Jumat, 15 Januari 2021

Resensi : 86


Penulis : Okky Madasari
Penerbit : PT Gramedia Pustaka Utama
Genre : fiksi
Halaman : 256 halaman
ISBN : 978-979-22-6769-3
    Penulis novel ini, Okky Madasari lahir pada 30 Oktober 1984 di Magetan, Jawa Timur. Ia merupakan lulusan Universitas Gajah Maja (UGM) prodi Hubungan Internasional, yang berarti ia memiliki gelar Sarjana Ilmu Politik. Pada awalnya ia berkarir di sebagai wartawan dan mulai menggeluti dunia penulisan. Buku pertamanya (Entrok) diterbitkan pada tahun 2010 saat usianya telah memasuki 26. Yang mana bagi Okky cukup tua karena ia sendiri telah banyak menemui penulis yang telah menerbitkan novelnya bahkan sebelum memasuki kepala dua. Contohnya 18 tahun. Ia juga pernah menemui penulis yang bahkan telah menerbitkan banyak novel di usia yang masih 22 tahun. Novelnya yang berjudul “86” ini muncul akibat pada berbagai keprihatinannya pada negeri ini, ia sendiri berkata tulisannya memang selalu memasukkan apa yang ia prihatinkan, dia berkata bahwa menulis untuk dinikmati saja tidak cukup. Terbuktikan dari seluruh novelnya yang selalu menyajikan berbagai isu baik yang umum maupun jarang dibicarakan.
   Novel 86 ini menceritakan kehidupan Arimbi yang terombang ambing karena berbagai keputusan yang ia buat. Berawal dari tahun 2004 hingga 2007. Arimbi mengalami berbagai konflik yang perlahan merubah dirinya menuju kehancuran. Arimbi yang awalnya hidup seadanya mulai menghalalkan segara cara untuk mencapai apa yang diinginkannya, apa yang biasanya ia anggap tabu perlahan ia anggap biasa saja.
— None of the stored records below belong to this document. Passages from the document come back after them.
-- ==== Sys2Proof/Tests/Slice0.lean ====
section
/-! SUPPORT. Tests: the well-formedness checks, the decoding of words written out from 30_encoding R93 and R99, one step of
each instruction against the vectors of 95_test_vectors.md (the vector is named in each comment), and for each obligation a
state and operands that meet its hypotheses. No expected value here comes from running the model. -/

set_option maxRecDepth 8000

namespace Sys2Proof.Tests

open Sys2Proof Sys2Proof.Machine

/-! ### Helpers -/

/-- What a next state shows. -/
def shown {β : Type} (o : Host.Outcome State Fault Refusal) (f : State → β) : Option β :=
  match o with
  | .next t => some (f t)
  | .fault _ => none
  | .refused _ => none

/-- The fault an outcome is. -/
def faultOf (o : Host.Outcome State Fault Refusal) : Option Fault :=
  match o with
  | .next _ => none
  | .fault f => some f
  | .refused _ => none

/-- The refusal an outcome is. -/
def refusalOf (o : Host.Outcome State Fault Refusal) : Option Refusal :=
  match o with
  | .next _ => none
  | .fault _ => none
  | .refused r => some r

/-- The block with `Ctl.state` and `Ctl.currentBank` as given, a peer that answers `answers`. -/
def blockAt (st : CtlState) (bank : BitVec 2) (answers : List Byte) : State :=
  { State.reset with
    ctl := { State.reset.ctl with state := st, currentBank := bank }, wireEnd := .arbitrary, answers := answers }

/-- Reset with the reference peer as given. -/
def withPeer (c : Peer) : State := { State.reset with peer := c }

/-- Host memory of program P3: `01 02 03` at 16, `10 11 12 13 14` at 32. -/
def hostP3 : Memory :=
  [(16, 0x01#8), (17, 0x02#8), (18, 0x03#8), (32, 0x10#8), (33, 0x11#8), (34, 0x12#8), (35, 0x13#8), (36, 0x14#8)]

/-- A transmit of `01 02 03` with the cursor as given, its event pending or not. -/
def sending (cursor : Nat) (event : Bool) : State :=
  { State.reset with
    bus := .txBusy, txn := { buffer := some 16, length := 3, cursor := cursor }, hostMem := hostP3,
    spi := { State.reset.spi with txIE := true, byteReady := event }, wireEnd := .arbitrary, answers := [] }

/-- The bus does not answer. -/
def wedged : State := { State.reset with busUp := false }

/-- The peer with one cell stored. -/
def peerWith (cells : Memory) : Peer := { Peer.created Params.p0 with cells := cells }

/-- The reference peer with `Com[0x1F]` as given (key 1024 + 0x1F). -/
def econ1At (v : Byte) : Peer := peerWith [(1055, v)]

/-- The peer of V-PEER5: `Buf[0..1] = 04 00`, `pend = [6]`. -/
def peerPending : Peer :=
  { econ1At 0x05#8 with buf := [(0, 0x04#8), (2, 0xDE#8), (3, 0xAD#8), (4, 0xBE#8), (5, 0xEF#8)], rxw := 6, pend := [6] }

/-- The MAC address of the source's scenario. -/
def mac : Six Byte := { x0 := 0x54#8, x1 := 0x55#8, x2 := 0x58#8, x3 := 0x10#8, x4 := 0x00#8, x5 := 0x24#8 }

/-- A payload of `n` bytes. -/
def bytesOf (n : Nat) : List Byte := List.replicate n 0xAA#8

/-- FG with an agenda. -/
def withAgenda (items : List Item) (s : State) : State := { s with agenda := items }

/-! ### Parameters and well-formedness (10_state R30, 30_encoding R94, R100) -/

theorem test_p0_fits : Params.p0.ok = true ∧ Params.p0.noOverlap = true := by decide
theorem test_params_refuse_bank_mask : { Params.p0 with mBsel := 0x30#8 }.ok = false := by decide
theorem test_params_refuse_base_with_low_bits : { Params.p0 with opcWcr := 0x41#8 }.ok = false := by decide
theorem test_params_allow_equal_bases : { Params.p0 with addrBits := 7, opcWcr := 0x00#8, opcBfc := 0x80#8 }.ok = true := by
  decide
theorem test_params_refuse_two_bit_ready_flag : { Params.p0 with mClkrdy := 0x03#8 }.ok = false := by decide

theorem test_wf_offset : (Instr.rcr 0x1F#8 [0#8]).wf Params.p0 = true ∧ (Instr.rcr 0x20#8 [0#8]).wf Params.p0 = false
    ∧ (Instr.wcr 0x20#8 [0#8]).wf Params.p0 = false ∧ (Instr.bfs 0x20#8 [0#8]).wf Params.p0 = false
    ∧ (Instr.bfc 0x20#8 [0#8]).wf Params.p0 = false := by decide
theorem test_wf_address : (Instr.selectBank (.banked 3#2 0x1F#8)).wf Params.p0 = true
    ∧ (Instr.selectBank (.common 0x20#8)).wf Params.p0 = false
    ∧ (Instr.readRegister (.banked 0#2 0x20#8)).wf Params.p0 = false
    ∧ (Instr.writeRegister (.common 0x20#8) 0#8).wf Params.p0 = false
    ∧ (Instr.setBits (.common 0x20#8) 0#8).wf Params.p0 = false
    ∧ (Instr.clearBits (.common 0x20#8) 0#8).wf Params.p0 = false := by decide
theorem test_wf_length : (Instr.beginTransmit none 65535).wf Params.p0 = true
    ∧ (Instr.beginTransmit none 65536).wf Params.p0 = false ∧ (Instr.readPacket 65536).wf Params.p0 = false
    ∧ (Instr.receive 65536).wf Params.p0 = false := by decide
theorem test_wf_data_bytes : (Instr.rcr 0#8 []).wf Params.p0 = false ∧ (Instr.rcr 0#8 [0#8, 0#8]).wf Params.p0 = false
    ∧ (Instr.wcr 0#8 []).wf Params.p0 = false ∧ (Instr.bfs 0#8 []).wf Params.p0 = false
    ∧ (Instr.bfc 0#8 []).wf Params.p0 = false ∧ (Instr.rbm []).wf Params.p0 = false ∧ (Instr.wbm []).wf Params.p0 = false
    ∧ (Instr.src [0#8]).wf Params.p0 = false := by decide
theorem test_ill_formed_is_refused :
    refusalOf (step (withAgenda [.instr .fg (.call 0x06#5 [.reg (.common 0x20#8)])] State.reset)) = some .illFormed := by
  decide

/-! ### Decoding: a word of each constructor, from 30_encoding R93 and R99 (V-DEC1 to V-DEC14) -/

theorem test_decode_rcr : decode Params.p0 (.frame [0b00011001#8, 0#8]) = .ok (.rcr 0x19#8 [0#8]) := by decide
theorem test_decode_rcr_bounds : decodeCommand Params.p0 0x00#8 = .rcr 0x00#8 ∧ decodeCommand Params.p0 0x1F#8 = .rcr 0x1F#8 := by
  decide
theorem test_decode_rbm : decode Params.p0 (.frame [0b00111010#8, 0#8]) = .ok (.rbm [0#8]) := by decide
theorem test_decode_wcr : decode Params.p0 (.frame [0b01000100#8, 0x54#8]) = .ok (.wcr 0x04#8 [0x54#8]) := by decide
theorem test_decode_wcr_top : decodeCommand Params.p0 0x5F#8 = .wcr 0x1F#8 := by decide
theorem test_decode_wbm : decode Params.p0 (.frame [0b01111010#8, 0xDE#8]) = .ok (.wbm [0xDE#8]) := by decide
theorem test_decode_bfs : decode Params.p0 (.frame [0b10011111#8, 0x08#8]) = .ok (.bfs 0x1F#8 [0x08#8]) := by decide
theorem test_decode_bfc : decode Params.p0 (.frame [0b10111111#8, 0x03#8]) = .ok (.bfc 0x1F#8 [0x03#8]) := by decide
theorem test_decode_src : decode Params.p0 (.frame [0b11111111#8]) = .ok (.src []) := by decide
theorem test_decode_unknown : [0x3B#8, 0x60#8, 0xC0#8, 0xDF#8, 0xE0#8, 0xFE#8].map (decodeCommand Params.p0)
    = List.replicate 6 .unknown := by decide
theorem test_decode_exchangeByte : decode Params.p0 (.call 0b00000#5 [.byte 0x5A#8]) = .ok (.exchangeByte 0x5A#8) := by decide
theorem test_decode_beginTransmit :
    decode Params.p0 (.call 0b00001#5 [.hostAddr (some 16), .num 3]) = .ok (.beginTransmit (some 16) 3) := by decide
theorem test_decode_isBusy : decode Params.p0 (.call 0b00010#5 []) = .ok .isBusy := by decide
theorem test_decode_irqStep : decode Params.p0 (.call 0b00011#5 []) = .ok .irqStep := by decide
theorem test_decode_frameBegin : decode Params.p0 (.call 0b00100#5 []) = .ok .frameBegin := by decide
theorem test_decode_frameEnd : decode Params.p0 (.call 0b00101#5 []) = .ok .frameEnd := by decide
theorem test_decode_selectBank :
    decode Params.p0 (.call 0b00110#5 [.reg (.banked 3#2 4#8)]) = .ok (.selectBank (.banked 3#2 4#8)) := by decide
theorem test_decode_readRegister :
    decode Params.p0 (.call 0b00111#5 [.reg (.common 0x1D#8)]) = .ok (.readRegister (.common 0x1D#8)) := by decide
theorem test_decode_writeRegister : decode Params.p0 (.call 0b01000#5 [.reg (.banked 3#2 4#8), .byte 0x54#8])
    = .ok (.writeRegister (.banked 3#2 4#8) 0x54#8) := by decide
theorem test_decode_setBits : decode Params.p0 (.call 0b01001#5 [.reg (.common 0x1F#8), .byte 4#8])
    = .ok (.setBits (.common 0x1F#8) 4#8) := by decide
theorem test_decode_clearBits : decode Params.p0 (.call 0b01010#5 [.reg (.common 0x1F#8), .byte 4#8])
    = .ok (.clearBits (.common 0x1F#8) 4#8) := by decide
theorem test_decode_softReset : decode Params.p0 (.call 0b01011#5 []) = .ok .softReset := by decide
theorem test_decode_writePacket :
    decode Params.p0 (.call 0b01100#5 [.bytes (some [0xDE#8])]) = .ok (.writePacket (some [0xDE#8])) := by decide
theorem test_decode_readPacket : decode Params.p0 (.call 0b01101#5 [.num 128]) = .ok (.readPacket 128) := by decide
theorem test_decode_initialize : decode Params.p0 (.call 0b01110#5 [.mac none]) = .ok (.initializeOp none) := by decide
theorem test_decode_send : decode Params.p0 (.call 0b01111#5 [.bytes none]) = .ok (.send none) := by decide
theorem test_decode_receive : decode Params.p0 (.call 0b10000#5 [.num 128]) = .ok (.receive 128) := by decide
theorem test_decode_pollLinkUp : decode Params.p0 (.call 0b10001#5 []) = .ok .pollLinkUp := by decide
theorem test_decode_supIsBusy : decode Params.p0 (.call 0b10010#5 []) = .ok .supIsBusy := by decide
theorem test_decode_txComplete : decode Params.p0 (.call 0b10011#5 []) = .ok .txComplete := by decide
theorem test_decode_hardwareFault : decode Params.p0 (.call 0b10100#5 []) = .ok .hardwareFault := by decide
theorem test_decode_unassigned : decode Params.p0 (.call 0b10101#5 []) = .error .unassignedSelector := by decide
theorem test_decode_bad_operands : decode Params.p0 (.call 0b00000#5 []) = .error .badOperands := by decide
Perubahannya menuju kehancuran ini diikuti dengan pengaruh dari orang sekelilingnya, seperti Bu Danti, Ananta, Tutik dan lainnya.
     Novel ini membawa berbagai isu yang sebenarnya tidak berhubungan namun dikemas secara rapi sehingga dapat terhubung antara satu dengan lain secara hebat dan nyaman untuk dibaca. Berbagai isu tersebut merupakan keprihatinan dari Okky Madasari terhadap berbagai hal. Seperti, isu suap, korupsi, LGBT bahkan feminisme.
Okky menyulap berbagai isu tersebut menjadi cerita yang sangat menarik untuk dibaca. 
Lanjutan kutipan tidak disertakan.